## Exercise directions
Using the records that follow, work out how many lines hold the string "pointed" and provide that number only.

Saved data entries:
/-- QUERY_ROBOT (R122) and QUERY_ZONES (R171) are taken in both section states, report the records as
they stand and change nothing. -/
def Obligations.RobotAndZoneQueriesReportTheRecords : Prop :=
  (∀ (tag : Word16) (body : List Byte) (ref : RobotRef) (s : State),
    Body.robot body = .ok ref → Takes tag s →
    let answers := fun st b => exec (.queryRobot tag body) s =
      .next ((s.intake 8 tag body).answered 8 tag st b)
    let found := fun a r => s.robot a = some r ∧
      (ref = .address a ∨ ref = .serial r.serial ∧
        ∀ b k, s.robot b = some k → k.serial = r.serial → a ≤ b)
    ((∀ a r, ¬found a r) → answers .unknownRobot .none) ∧
    (∀ a r, found a r → ∃ v, answers .ok (.robot v) ∧
      v.address = a ∧ v.robot = r ∧
      (r.slot = .empty → v.slot = .empty) ∧
      (∀ t, r.slot = .untracked t → v.slot = .untracked t) ∧
      (∀ n h, r.slot = .tracked n → s.handover n = some h →
        v.slot = .tracked n h.state h.uncertain r.loadConfirmed) ∧
      (∀ c g, s.grantedTo a = some c → (s.col c).grant = some g → v.standing = .grant c g) ∧
      (s.grantedTo a = none → s.waitingOn a = none → v.standing = .none) ∧
      (∀ c front w rest, s.grantedTo a = none → s.waitingOn a = some c →
        (s.col c).waits = front ++ w :: rest → w.robot = a → (∀ q ∈ front, q.robot ≠ a) →
        v.standing = .waiting c w.cls (front.length + 1)) ∧
      (∀ c o, s.workingOn a = some c → (s.col c).op = some o →
        v.op = some (o.kind, c, s.time - o.startedAt)) ∧
      (s.workingOn a = none → v.op = none) ∧
      v.takerOf = s.handovers.countP fun h => h.taker == .addr a)) ∧
  (∀ (tag : Word16) (s : State), Takes tag s →
    ∃ v : ZonesReport,
      exec (.queryZones tag []) s =
        .next ((s.intake 24 tag []).answered 24 tag .ok (.zones v)) ∧
      v.hold = s.zones.hold ∧ v.holdPending = s.zones.holdPending ∧
      v.trans.map (·.1) = s.zones.trans ∧
      (∀ p, v.trans = some p →
        p.2 = [0, 1, 2, 3].filter fun z =>
          decide ((s.zones.current.get z).level < (p.1.targets.get z).level)) ∧
      ∀ z < 4,
        let columns := (List.range 96).filter fun c => (s.defn c).map (·.zone) == some z
        v.zones.get z =
          { current := s.zones.current.get z
            driven := s.zones.driven.get z
            ack := s.zones.ack.get z
            echoes := s.zones.ack.get z == s.zones.driven.get z
            effective := s.effective z
            defined := columns.length
            zoneFrozen := columns.countP fun c => (s.col c).causes.zone
            holders := columns.countP fun c => (s.col c).grant.isSome
            waiting := (columns.map fun c => (s.col c).waits.length).sum })

/-! ### The audit walk -/

/-- An audit tick acts by the unit's state and starts the timer again at the interval of the mapped
count (R126 to R130). ARMING becomes IDLE; CALLING and EXECUTING ignore it; in IDLE the pointed
column, the mapped one of the lowest index from the pointer on, else of the lowest index, is passed
FRESH with seen cleared, passed as UNVERIFIED, made UNVERIFIED in a CLOSED zone, or called. The call
limit that runs out fails the call in CALLING and marks it overdue in EXECUTING (R133, R135). An
expiry of a timer that has not run out changes nothing (log 2). -/
def Obligations.AuditTickWalksTheMappedColumns : Prop :=
  ∀ s : State,
    let mapped := s.xpMap.countP Option.isSome
    let interval :=
      if mapped = 0 then s.params.auditPeriod * 1000 else s.params.auditPeriod * 1000 / mapped
    let ticks := fun t : State => exec .auditTick s = .next
      { t with audit := { t.audit with tick := some interval, interval := some interval } }.startTx
    let after := fun c : Nat => if c < 95 then c + 1 else 0
    let pointed := fun c => c < 96 ∧ s.mappedBy c ≠ none ∧
      ((s.audit.pointer ≤ c ∧ ∀ e < c, s.audit.pointer ≤ e → s.mappedBy e = none) ∨
        ((∀ e < 96, s.audit.pointer ≤ e → s.mappedBy e = none) ∧ ∀ e < c, s.mappedBy e = none))
    let passes := fun (c : Nat) (t : State) =>
      ticks { t with audit := { t.audit with pointer := after c } }
    (s.audit.tick ≠ some 0 → exec .auditTick s = .next s) ∧
    (s.audit.tick = some 0 →
      (s.audit.state = .arming → ticks { s with audit := { s.audit with state := .idle } }) ∧
      (s.audit.state = .calling ∨ s.audit.state = .executing → ticks s) ∧
      (s.audit.state = .idle →
        ((∀ c < 96, s.mappedBy c = none) → ticks s) ∧
        (∀ c, pointed c →
          let k := s.col c
          let closed := s.effective (s.zoneOf c) = .closed
          let judged := fun v : Verification =>
            s.modCol c fun q => { q with verification := v, seen := false }
          (k.seen = true → passes c (judged .fresh)) ∧
          (k.seen = false → k.verification = .unverified → passes c s) ∧
          (k.seen = false → k.verification ≠ .unverified → closed →
            passes c ((judged .unverified).notify
              (.columnUnverified c (s.mappedBy c) (s.zoneOf c) .zoneClosed k.verification k.causes
                k.stack.length))) ∧
          (k.seen = false → k.verification ≠ .unverified → ¬closed →
            let called : State :=
              { judged .due with
                audit :=
                  { s.audit with
                    state := if k.op = none then .calling else .executing
                    called := some c
                    callLimit := some (s.params.callLimit * 1000)
                    overdue := false } }
            ticks (called.notify
              (.auditDue c (s.mappedBy c) (s.zoneOf c) k.verification k.stack.length
                (k.stack.getLast?.map s.entryView) k.causes k.retired (s.locked c)
                (s.params.callLimit * 1000))))))) ∧
    (s.audit.callLimit ≠ some 0 → exec .callLimitExpiry s = .next s) ∧
    (∀ c, s.audit.callLimit = some 0 → s.audit.called = some c →
      (s.audit.state = .calling →
        let failed : State :=
          { s.modCol c fun q => { q with verification := .unverified, seen := false } with
            audit :=
              { s.audit with
                state := .idle, pointer := after c, called := none, callLimit := none,
                overdue := false } }
        exec .callLimitExpiry s = .next
          (failed.notify
            (.columnUnverified c (s.mappedBy c) (s.zoneOf c) .callExpired (s.col c).verification
              (s.col c).causes (s.col c).stack.length)).startTx) ∧
      (s.audit.state = .executing →
        exec .callLimitExpiry s = .next
          { s with audit := { s.audit with overdue := true, callLimit := none } }.startTx))

/-! ### Zones -/

/-- MODE_REQUEST is checked in the order of R157 and acted on by its class (R158, R159, R161):
unchanged drops a transition in WAITING, pure loosening and the loosening part of a mixed request
enter CHANGING, pure tightening enters WAITING; the columns of the zones whose effective mode the
replacement loosens are handed on, zones ascending and columns ascending in each; a column with a
holder is left as it is (R71, R61). The reply gives the tag, the current modes and the transition
after the request; that of a mixed request is PARTIAL and adds the mixed mark and the zones whose
tightening was dropped. MODE_CANCEL is refused WRONG_STATE or MODE_BUSY, else drops the transition
in WAITING (R162). That the hand-ons come before the new transition's own steps, and the zones in
ascending order, is the model's choice (log 18). -/
def Obligations.ModeRequestIsActedOnByItsClass : Prop :=
  (∀ (tag : Word16) (b0 b1 b2 b3 : Byte) (s : State),
    s.sectionState = .running → Takes tag s →
    let body := [b0, b1, b2, b3]
    let u := s.intake 22 tag body
    let answers := fun (t : State) st b =>
      exec (.modeRequest tag body) s = .next (t.answered 22 tag st b)
    let changing := ∃ t, s.zones.trans = some t ∧ t.state = .changing
    ((∃ b ∈ body, 3 < b.toNat) → answers u .outOfRange .none) ∧
    (∀ q : Quad Mode, b0.toNat = q.z0.level → b1.toNat = q.z1.level → b2.toNat = q.z2.level →
      b3.toNat = q.z3.level →
      let tight := fun z => decide ((s.zones.current.get z).level < (q.get z).level)
      let loose := fun z => decide ((q.get z).level < (s.zones.current.get z).level)
      let replaced := fun t : Option Transition =>
        let w : State := { u with zones := { u.zones with trans := t } }
        ([0, 1, 2, 3].flatMap fun z =>
          if (w.effective z).level < (s.effective z).level then
            (List.range 96).filter fun c => (s.defn c).map (·.zone) == some z
          else []).foldl State.handOn w
      let reply := fun t : State =>
        { tag := tag
          current := t.zones.current
          state := t.zones.trans.map (·.state)
          targets := t.zones.trans.map (·.targets) : ModeReply }
      (s.zones.hold = true ∨ s.zones.holdPending = true → answers u .holdActive .none) ∧
      (s.zones.hold = false → s.zones.holdPending = false → changing →
        answers u .modeBusy .none) ∧
      (s.zones.hold = false → s.zones.holdPending = false → ¬changing →
        ((∀ z < 4, tight z = false ∧ loose z = false) →
          answers (replaced none) .ok (.mode (reply (replaced none)))) ∧
        ((∃ z < 4, loose z = true) →
          let mixed := [0, 1, 2, 3].any tight
          let targets : Quad Mode := Quad.ofFn fun z =>
            if tight z then s.zones.current.get z else q.get z
          let t : Transition :=
            ⟨.changing, .normal, targets, Quad.same 0, .request tag, mixed, none⟩
          let done := (replaced (some t)).enterChanging t
          (mixed = false → answers done .ok (.mode (reply done))) ∧
          (mixed = true → answers done .partialOk (.modePartial (reply done)
            (([0, 1, 2, 3].filter tight).map fun z => (z, s.zones.current.get z, q.get z))))) ∧
        ((∃ z < 4, tight z = true) → (∀ z < 4, loose z = false) →
          let t : Transition :=
            ⟨.waiting, .normal, q, Quad.same 0, .request tag, false, none⟩
          let done := (replaced (some t)).enterWaiting t
          answers done .ok (.mode (reply done)))))) ∧
  (∀ (tag : Word16) (s : State), s.sectionState = .running → Takes tag s →
    let u := s.intake 23 tag []
    let answers := fun (t : State) st b =>
      exec (.modeCancel tag []) s = .next (t.answered 23 tag st b)
    (s.zones.trans = none → answers u .wrongState .none) ∧
    (∀ t, s.zones.trans = some t → t.state = .changing → answers u .modeBusy .none) ∧
    (∀ t, s.zones.trans = some t → t.state = .waiting →
      let w : State := { u with zones := { u.zones with trans := none } }
      answers
        (([0, 1, 2, 3].flatMap fun z =>
          if (w.effective z).level < (s.effective z).level then
            (List.range 96).filter fun c => (s.defn c).map (·.zone) == some z
          else []).foldl State.handOn w)
        .ok (.modeCancelled s.zones.current t.targets)))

## The completed task
3